▶ _Material provided_

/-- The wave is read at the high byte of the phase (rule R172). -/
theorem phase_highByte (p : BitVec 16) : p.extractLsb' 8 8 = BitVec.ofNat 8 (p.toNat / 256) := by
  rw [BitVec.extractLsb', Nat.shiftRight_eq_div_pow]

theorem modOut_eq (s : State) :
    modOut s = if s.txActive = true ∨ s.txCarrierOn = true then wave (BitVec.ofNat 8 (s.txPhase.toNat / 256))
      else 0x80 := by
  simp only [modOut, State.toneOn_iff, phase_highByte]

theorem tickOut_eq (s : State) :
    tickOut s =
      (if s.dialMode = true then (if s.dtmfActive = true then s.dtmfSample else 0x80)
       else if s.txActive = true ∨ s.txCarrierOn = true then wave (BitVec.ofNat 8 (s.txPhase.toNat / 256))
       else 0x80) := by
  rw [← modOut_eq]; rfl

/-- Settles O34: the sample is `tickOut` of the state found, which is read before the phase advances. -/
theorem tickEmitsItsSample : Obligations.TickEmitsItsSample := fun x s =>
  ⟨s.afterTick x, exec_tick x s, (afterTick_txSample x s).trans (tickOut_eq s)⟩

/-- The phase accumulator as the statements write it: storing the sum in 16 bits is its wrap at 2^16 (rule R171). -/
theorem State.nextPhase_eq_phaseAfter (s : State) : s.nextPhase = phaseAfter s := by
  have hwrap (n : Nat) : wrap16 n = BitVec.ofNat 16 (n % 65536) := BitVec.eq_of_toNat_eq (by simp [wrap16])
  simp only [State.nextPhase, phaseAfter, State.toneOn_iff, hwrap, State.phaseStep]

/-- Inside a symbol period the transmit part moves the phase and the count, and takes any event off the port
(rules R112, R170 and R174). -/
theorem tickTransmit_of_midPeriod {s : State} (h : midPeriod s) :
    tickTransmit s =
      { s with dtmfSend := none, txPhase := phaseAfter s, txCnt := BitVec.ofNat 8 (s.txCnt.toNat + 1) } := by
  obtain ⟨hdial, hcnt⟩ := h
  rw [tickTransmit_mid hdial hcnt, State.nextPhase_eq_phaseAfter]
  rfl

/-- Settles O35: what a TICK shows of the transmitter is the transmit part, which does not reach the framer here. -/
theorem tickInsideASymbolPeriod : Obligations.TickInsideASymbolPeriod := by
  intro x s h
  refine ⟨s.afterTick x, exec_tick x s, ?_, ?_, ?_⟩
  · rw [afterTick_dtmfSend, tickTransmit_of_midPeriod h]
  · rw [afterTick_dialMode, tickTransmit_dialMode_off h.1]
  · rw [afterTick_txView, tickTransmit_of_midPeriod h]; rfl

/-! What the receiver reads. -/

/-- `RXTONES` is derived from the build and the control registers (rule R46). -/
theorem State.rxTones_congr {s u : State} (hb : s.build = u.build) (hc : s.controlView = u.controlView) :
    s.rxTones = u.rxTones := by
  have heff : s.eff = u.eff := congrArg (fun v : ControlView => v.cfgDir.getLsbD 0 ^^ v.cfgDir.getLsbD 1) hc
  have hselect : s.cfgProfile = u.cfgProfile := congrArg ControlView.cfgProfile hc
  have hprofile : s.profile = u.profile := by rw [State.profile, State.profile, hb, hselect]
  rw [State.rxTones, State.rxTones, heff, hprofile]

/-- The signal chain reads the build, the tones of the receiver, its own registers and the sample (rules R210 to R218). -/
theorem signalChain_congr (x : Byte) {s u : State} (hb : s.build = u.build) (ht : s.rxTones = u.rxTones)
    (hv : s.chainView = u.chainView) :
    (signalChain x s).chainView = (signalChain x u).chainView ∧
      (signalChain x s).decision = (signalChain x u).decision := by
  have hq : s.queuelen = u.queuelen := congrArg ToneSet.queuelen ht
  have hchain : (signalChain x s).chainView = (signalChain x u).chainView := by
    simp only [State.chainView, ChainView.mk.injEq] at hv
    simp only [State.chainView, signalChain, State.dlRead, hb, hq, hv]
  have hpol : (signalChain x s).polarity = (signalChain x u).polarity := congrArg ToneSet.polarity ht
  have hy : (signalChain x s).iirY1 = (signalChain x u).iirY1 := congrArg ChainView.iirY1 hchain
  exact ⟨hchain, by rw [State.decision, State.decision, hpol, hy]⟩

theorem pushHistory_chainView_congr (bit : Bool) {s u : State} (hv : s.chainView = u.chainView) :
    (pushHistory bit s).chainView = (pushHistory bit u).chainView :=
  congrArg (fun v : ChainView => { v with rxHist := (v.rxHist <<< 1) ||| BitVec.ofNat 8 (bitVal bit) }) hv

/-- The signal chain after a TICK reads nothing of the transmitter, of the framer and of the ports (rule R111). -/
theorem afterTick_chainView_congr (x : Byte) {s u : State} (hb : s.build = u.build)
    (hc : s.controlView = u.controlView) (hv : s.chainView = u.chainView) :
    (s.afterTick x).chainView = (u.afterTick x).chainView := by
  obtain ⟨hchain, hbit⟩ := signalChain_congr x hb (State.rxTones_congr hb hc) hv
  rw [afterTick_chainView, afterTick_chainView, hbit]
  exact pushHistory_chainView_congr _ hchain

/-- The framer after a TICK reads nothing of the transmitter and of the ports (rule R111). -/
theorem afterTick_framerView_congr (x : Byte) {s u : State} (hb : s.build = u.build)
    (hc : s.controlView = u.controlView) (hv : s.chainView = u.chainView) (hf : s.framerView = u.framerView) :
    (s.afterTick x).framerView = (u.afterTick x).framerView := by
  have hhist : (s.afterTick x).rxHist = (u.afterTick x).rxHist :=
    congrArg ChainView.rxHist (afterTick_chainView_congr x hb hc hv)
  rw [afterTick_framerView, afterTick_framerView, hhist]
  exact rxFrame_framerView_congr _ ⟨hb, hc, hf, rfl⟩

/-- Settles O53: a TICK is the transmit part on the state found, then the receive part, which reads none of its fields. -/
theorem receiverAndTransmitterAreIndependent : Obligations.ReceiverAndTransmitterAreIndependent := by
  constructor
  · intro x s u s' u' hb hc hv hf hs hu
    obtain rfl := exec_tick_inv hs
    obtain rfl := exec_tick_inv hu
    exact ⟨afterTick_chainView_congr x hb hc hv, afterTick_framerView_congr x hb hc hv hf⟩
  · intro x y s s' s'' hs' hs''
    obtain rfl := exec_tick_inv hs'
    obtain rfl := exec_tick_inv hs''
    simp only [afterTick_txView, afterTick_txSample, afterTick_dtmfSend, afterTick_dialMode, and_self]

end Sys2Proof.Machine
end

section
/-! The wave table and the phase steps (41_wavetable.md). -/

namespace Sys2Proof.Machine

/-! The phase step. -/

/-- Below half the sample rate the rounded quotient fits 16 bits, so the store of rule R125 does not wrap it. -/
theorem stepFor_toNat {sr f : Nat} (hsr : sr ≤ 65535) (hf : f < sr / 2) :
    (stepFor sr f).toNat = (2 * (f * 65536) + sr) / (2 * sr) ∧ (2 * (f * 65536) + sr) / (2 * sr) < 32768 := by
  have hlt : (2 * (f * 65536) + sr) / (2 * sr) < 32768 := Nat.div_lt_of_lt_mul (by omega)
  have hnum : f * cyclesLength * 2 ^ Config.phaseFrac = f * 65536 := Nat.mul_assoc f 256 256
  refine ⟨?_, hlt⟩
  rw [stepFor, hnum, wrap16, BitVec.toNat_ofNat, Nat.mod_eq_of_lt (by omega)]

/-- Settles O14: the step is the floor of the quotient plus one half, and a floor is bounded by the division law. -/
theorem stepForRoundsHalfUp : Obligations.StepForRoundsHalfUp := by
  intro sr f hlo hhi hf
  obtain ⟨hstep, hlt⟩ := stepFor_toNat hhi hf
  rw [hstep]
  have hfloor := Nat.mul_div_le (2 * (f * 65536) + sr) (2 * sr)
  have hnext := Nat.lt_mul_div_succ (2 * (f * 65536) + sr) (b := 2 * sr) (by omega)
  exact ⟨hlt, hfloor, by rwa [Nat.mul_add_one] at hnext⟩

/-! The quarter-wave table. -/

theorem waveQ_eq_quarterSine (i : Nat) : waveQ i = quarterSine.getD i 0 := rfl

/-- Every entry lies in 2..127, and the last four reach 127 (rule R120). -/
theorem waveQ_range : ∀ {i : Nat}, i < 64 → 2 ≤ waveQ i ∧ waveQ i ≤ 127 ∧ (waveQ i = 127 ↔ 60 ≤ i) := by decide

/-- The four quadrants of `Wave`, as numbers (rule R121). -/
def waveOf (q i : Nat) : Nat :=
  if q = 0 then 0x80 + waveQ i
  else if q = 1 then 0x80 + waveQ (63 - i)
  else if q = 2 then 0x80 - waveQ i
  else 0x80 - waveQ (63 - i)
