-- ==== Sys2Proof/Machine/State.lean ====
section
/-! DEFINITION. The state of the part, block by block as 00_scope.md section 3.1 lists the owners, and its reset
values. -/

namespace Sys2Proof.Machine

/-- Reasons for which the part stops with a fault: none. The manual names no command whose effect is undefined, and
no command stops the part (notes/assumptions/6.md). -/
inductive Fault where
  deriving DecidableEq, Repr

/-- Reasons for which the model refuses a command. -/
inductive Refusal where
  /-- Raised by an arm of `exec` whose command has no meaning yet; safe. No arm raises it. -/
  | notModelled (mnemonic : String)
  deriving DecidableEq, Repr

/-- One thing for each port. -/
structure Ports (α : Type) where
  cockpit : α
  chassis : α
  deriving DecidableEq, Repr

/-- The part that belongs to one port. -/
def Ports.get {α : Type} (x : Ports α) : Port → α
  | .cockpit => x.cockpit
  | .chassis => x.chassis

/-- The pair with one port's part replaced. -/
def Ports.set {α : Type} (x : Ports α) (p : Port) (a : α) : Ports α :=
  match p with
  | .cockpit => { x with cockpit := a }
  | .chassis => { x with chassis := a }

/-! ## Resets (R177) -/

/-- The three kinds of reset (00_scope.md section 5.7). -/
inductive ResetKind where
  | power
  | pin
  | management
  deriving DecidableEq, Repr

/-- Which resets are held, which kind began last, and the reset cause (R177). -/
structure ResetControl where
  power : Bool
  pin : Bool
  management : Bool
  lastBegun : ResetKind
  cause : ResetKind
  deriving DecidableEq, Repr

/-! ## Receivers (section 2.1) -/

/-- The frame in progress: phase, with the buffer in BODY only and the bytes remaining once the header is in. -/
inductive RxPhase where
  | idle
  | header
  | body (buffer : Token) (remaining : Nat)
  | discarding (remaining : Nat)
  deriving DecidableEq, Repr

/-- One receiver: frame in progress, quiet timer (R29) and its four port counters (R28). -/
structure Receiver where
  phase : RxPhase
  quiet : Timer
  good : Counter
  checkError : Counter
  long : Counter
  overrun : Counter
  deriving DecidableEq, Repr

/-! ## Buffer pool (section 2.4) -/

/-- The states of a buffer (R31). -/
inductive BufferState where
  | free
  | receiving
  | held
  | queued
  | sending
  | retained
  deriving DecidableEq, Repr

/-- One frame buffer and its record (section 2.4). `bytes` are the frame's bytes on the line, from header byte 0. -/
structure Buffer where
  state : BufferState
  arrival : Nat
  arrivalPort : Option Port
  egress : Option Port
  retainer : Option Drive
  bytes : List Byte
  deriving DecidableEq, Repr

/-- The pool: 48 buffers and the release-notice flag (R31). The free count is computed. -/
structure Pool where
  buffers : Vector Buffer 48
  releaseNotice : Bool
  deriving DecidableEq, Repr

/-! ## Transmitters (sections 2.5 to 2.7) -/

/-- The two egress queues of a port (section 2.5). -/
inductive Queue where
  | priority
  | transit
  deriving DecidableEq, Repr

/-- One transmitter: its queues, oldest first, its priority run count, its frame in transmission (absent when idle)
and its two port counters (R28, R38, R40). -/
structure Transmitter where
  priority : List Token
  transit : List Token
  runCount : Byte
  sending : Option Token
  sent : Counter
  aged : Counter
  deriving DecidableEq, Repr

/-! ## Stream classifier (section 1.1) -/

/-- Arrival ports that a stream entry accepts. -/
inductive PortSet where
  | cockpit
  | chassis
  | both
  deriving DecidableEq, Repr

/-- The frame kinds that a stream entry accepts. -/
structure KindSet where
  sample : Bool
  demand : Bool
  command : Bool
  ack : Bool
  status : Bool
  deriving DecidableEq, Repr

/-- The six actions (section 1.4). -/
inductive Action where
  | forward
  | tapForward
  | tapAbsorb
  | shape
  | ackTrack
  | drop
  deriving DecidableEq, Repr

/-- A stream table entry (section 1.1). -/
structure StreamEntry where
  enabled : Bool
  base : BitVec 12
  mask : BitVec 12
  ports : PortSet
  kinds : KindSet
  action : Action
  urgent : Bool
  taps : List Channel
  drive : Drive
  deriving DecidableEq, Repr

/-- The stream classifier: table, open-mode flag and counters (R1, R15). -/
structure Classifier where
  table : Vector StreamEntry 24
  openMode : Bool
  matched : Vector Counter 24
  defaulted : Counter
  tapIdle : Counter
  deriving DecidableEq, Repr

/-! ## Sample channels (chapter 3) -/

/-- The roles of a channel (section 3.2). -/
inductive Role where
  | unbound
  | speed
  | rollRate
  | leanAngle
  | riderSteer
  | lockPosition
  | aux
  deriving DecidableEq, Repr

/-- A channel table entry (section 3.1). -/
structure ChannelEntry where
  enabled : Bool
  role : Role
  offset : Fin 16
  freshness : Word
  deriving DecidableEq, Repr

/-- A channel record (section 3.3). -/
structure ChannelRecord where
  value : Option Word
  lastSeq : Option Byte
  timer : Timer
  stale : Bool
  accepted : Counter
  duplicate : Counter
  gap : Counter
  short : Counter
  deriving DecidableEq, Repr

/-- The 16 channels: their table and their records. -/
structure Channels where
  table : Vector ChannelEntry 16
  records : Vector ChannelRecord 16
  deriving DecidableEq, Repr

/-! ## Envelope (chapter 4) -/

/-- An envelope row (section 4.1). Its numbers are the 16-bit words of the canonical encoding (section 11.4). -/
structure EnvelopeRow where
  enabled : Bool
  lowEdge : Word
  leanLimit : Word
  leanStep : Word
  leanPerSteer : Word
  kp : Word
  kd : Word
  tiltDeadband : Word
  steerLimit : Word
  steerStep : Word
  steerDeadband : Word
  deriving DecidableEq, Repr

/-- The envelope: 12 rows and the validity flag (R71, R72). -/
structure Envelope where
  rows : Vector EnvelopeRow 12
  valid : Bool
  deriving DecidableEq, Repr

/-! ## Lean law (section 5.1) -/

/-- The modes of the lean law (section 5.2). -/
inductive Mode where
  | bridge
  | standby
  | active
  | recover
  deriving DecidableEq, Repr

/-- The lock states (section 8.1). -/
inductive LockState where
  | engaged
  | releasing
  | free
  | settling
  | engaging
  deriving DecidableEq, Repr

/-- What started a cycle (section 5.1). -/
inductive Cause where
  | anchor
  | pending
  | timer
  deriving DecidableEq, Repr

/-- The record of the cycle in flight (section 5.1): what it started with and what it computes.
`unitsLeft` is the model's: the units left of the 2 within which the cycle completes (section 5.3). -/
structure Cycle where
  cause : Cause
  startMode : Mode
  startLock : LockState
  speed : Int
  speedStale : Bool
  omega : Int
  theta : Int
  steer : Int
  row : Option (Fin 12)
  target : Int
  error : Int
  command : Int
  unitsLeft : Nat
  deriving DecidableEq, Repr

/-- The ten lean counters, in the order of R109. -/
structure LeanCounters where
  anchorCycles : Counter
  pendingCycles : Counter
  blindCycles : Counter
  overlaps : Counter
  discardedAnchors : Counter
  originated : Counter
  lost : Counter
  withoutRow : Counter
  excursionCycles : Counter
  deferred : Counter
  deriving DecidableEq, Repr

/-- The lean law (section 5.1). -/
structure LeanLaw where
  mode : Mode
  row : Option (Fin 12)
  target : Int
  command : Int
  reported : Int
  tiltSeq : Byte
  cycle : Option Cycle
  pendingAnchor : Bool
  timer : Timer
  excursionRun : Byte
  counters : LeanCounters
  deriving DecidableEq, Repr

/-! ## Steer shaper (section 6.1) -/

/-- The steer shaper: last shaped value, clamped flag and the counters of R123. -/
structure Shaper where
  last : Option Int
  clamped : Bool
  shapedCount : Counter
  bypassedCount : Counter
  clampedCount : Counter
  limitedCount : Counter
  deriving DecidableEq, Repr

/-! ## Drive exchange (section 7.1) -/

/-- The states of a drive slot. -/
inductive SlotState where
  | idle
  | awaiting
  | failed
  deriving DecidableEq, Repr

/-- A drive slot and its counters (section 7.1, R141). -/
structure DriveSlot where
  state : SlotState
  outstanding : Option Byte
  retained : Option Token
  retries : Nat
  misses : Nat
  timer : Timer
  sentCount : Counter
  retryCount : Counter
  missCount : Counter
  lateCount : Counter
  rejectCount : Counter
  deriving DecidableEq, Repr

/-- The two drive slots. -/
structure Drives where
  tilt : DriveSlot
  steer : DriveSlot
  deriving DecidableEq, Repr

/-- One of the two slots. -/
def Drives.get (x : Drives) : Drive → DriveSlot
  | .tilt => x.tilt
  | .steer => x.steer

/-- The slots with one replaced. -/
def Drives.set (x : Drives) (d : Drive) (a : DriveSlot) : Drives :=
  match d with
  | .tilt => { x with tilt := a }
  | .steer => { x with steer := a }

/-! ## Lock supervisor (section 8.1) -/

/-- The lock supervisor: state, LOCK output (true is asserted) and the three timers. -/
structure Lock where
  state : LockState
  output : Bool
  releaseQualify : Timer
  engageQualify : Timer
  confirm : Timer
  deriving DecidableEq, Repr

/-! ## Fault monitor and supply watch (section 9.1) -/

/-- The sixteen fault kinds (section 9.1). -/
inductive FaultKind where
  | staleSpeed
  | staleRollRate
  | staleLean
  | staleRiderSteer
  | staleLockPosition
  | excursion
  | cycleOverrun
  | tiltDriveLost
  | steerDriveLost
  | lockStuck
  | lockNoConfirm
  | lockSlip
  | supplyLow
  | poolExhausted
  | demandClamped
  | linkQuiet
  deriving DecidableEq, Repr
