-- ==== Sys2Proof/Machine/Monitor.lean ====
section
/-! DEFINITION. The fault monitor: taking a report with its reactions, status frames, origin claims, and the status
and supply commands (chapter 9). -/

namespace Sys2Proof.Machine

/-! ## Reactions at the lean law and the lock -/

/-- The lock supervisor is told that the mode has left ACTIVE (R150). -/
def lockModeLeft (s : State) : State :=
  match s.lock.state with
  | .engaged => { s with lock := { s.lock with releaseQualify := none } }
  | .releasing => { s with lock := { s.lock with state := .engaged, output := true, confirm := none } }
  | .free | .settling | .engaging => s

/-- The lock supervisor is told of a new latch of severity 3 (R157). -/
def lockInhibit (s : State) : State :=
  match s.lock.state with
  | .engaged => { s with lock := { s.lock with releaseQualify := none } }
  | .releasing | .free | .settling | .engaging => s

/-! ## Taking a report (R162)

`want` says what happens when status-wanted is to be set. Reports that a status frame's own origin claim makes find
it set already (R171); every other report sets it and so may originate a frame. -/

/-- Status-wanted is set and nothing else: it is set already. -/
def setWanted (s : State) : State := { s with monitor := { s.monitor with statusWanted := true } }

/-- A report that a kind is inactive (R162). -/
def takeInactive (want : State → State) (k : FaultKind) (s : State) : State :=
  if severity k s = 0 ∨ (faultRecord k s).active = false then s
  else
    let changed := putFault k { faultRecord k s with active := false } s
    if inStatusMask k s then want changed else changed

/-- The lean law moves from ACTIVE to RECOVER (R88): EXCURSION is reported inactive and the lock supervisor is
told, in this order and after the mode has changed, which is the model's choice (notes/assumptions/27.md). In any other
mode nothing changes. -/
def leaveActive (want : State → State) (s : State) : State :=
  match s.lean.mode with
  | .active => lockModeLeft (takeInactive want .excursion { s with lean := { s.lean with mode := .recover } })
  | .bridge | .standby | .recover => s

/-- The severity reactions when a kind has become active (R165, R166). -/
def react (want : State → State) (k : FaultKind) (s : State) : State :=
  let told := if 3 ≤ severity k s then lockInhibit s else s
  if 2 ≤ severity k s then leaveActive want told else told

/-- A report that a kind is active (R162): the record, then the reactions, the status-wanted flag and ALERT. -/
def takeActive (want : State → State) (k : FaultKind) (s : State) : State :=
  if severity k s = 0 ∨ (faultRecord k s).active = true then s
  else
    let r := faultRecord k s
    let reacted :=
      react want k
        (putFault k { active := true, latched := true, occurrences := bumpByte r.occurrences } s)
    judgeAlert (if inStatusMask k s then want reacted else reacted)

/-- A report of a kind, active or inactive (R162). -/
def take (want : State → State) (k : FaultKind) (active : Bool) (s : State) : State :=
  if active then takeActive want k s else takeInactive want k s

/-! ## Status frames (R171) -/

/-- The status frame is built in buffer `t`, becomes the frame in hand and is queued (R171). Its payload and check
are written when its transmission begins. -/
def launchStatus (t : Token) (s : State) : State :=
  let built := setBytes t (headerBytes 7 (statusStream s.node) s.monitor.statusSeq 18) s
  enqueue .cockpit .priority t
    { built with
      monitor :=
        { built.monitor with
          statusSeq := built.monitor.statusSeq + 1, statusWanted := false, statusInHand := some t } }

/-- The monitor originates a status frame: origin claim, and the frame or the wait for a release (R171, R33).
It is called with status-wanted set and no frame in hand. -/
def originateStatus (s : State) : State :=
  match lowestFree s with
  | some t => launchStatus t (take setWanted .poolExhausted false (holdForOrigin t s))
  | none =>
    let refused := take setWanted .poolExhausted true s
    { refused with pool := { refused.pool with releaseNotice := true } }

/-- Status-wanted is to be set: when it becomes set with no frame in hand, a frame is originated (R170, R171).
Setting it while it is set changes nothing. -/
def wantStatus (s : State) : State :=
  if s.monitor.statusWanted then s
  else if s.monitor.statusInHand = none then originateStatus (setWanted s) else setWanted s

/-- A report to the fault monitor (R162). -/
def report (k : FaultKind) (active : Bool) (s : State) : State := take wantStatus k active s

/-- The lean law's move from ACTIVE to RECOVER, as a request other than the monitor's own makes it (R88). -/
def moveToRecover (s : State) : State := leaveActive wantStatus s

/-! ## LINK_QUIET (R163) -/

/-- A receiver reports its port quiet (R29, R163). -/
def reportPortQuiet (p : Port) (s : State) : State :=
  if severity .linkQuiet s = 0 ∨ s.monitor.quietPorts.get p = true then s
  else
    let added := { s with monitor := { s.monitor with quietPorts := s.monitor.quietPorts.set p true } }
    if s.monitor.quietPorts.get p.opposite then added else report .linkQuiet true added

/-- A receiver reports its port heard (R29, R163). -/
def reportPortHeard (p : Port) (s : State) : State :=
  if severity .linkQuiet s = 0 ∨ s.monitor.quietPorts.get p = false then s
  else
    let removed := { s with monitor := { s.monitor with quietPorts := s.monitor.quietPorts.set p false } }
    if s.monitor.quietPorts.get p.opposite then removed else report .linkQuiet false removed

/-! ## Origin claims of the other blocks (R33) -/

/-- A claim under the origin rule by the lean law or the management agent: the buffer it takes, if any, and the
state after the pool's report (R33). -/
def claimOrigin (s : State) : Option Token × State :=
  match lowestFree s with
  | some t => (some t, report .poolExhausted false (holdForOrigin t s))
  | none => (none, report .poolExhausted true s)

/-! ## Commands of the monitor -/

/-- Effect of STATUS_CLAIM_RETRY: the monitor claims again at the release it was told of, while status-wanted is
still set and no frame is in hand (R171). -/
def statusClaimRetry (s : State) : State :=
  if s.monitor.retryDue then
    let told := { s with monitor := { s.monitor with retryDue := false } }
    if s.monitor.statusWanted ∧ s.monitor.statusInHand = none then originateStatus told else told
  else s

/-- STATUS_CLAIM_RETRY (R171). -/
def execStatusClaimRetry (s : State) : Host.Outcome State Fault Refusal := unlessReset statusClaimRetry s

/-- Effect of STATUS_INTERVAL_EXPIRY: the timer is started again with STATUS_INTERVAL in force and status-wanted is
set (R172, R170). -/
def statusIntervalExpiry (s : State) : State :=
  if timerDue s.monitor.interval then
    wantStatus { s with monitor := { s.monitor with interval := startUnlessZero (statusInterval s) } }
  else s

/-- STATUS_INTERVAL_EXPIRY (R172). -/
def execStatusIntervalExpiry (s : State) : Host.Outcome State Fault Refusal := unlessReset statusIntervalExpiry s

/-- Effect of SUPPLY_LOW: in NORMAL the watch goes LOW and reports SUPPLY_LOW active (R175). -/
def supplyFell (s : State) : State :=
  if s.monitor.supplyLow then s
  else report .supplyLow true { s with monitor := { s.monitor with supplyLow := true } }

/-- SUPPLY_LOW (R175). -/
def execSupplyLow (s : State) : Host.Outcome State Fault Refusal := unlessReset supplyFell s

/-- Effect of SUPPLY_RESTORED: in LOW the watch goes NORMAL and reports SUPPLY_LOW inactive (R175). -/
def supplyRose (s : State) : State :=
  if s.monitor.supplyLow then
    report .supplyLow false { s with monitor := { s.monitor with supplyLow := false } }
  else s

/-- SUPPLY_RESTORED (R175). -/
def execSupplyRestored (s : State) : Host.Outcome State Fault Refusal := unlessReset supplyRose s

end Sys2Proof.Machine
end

▶ _Assigned task_
Verbatim output is expected for the lines from the start of the data to the line in which "theorem tickEmitsItsSample : Obligations.TickEmitsItsSample" appears, both included.

▶ _Response for this exercise_
/-- The wave is read at the high byte of the phase (rule R172). -/
theorem phase_highByte (p : BitVec 16) : p.extractLsb' 8 8 = BitVec.ofNat 8 (p.toNat / 256) := by
  rw [BitVec.extractLsb', Nat.shiftRight_eq_div_pow]

theorem modOut_eq (s : State) :
    modOut s = if s.txActive = true ∨ s.txCarrierOn = true then wave (BitVec.ofNat 8 (s.txPhase.toNat / 256))
      else 0x80 := by
  simp only [modOut, State.toneOn_iff, phase_highByte]

theorem tickOut_eq (s : State) :
    tickOut s =
      (if s.dialMode = true then (if s.dtmfActive = true then s.dtmfSample else 0x80)
       else if s.txActive = true ∨ s.txCarrierOn = true then wave (BitVec.ofNat 8 (s.txPhase.toNat / 256))
       else 0x80) := by
  rw [← modOut_eq]; rfl

/-- Settles O34: the sample is `tickOut` of the state found, which is read before the phase advances. -/
theorem tickEmitsItsSample : Obligations.TickEmitsItsSample := fun x s =>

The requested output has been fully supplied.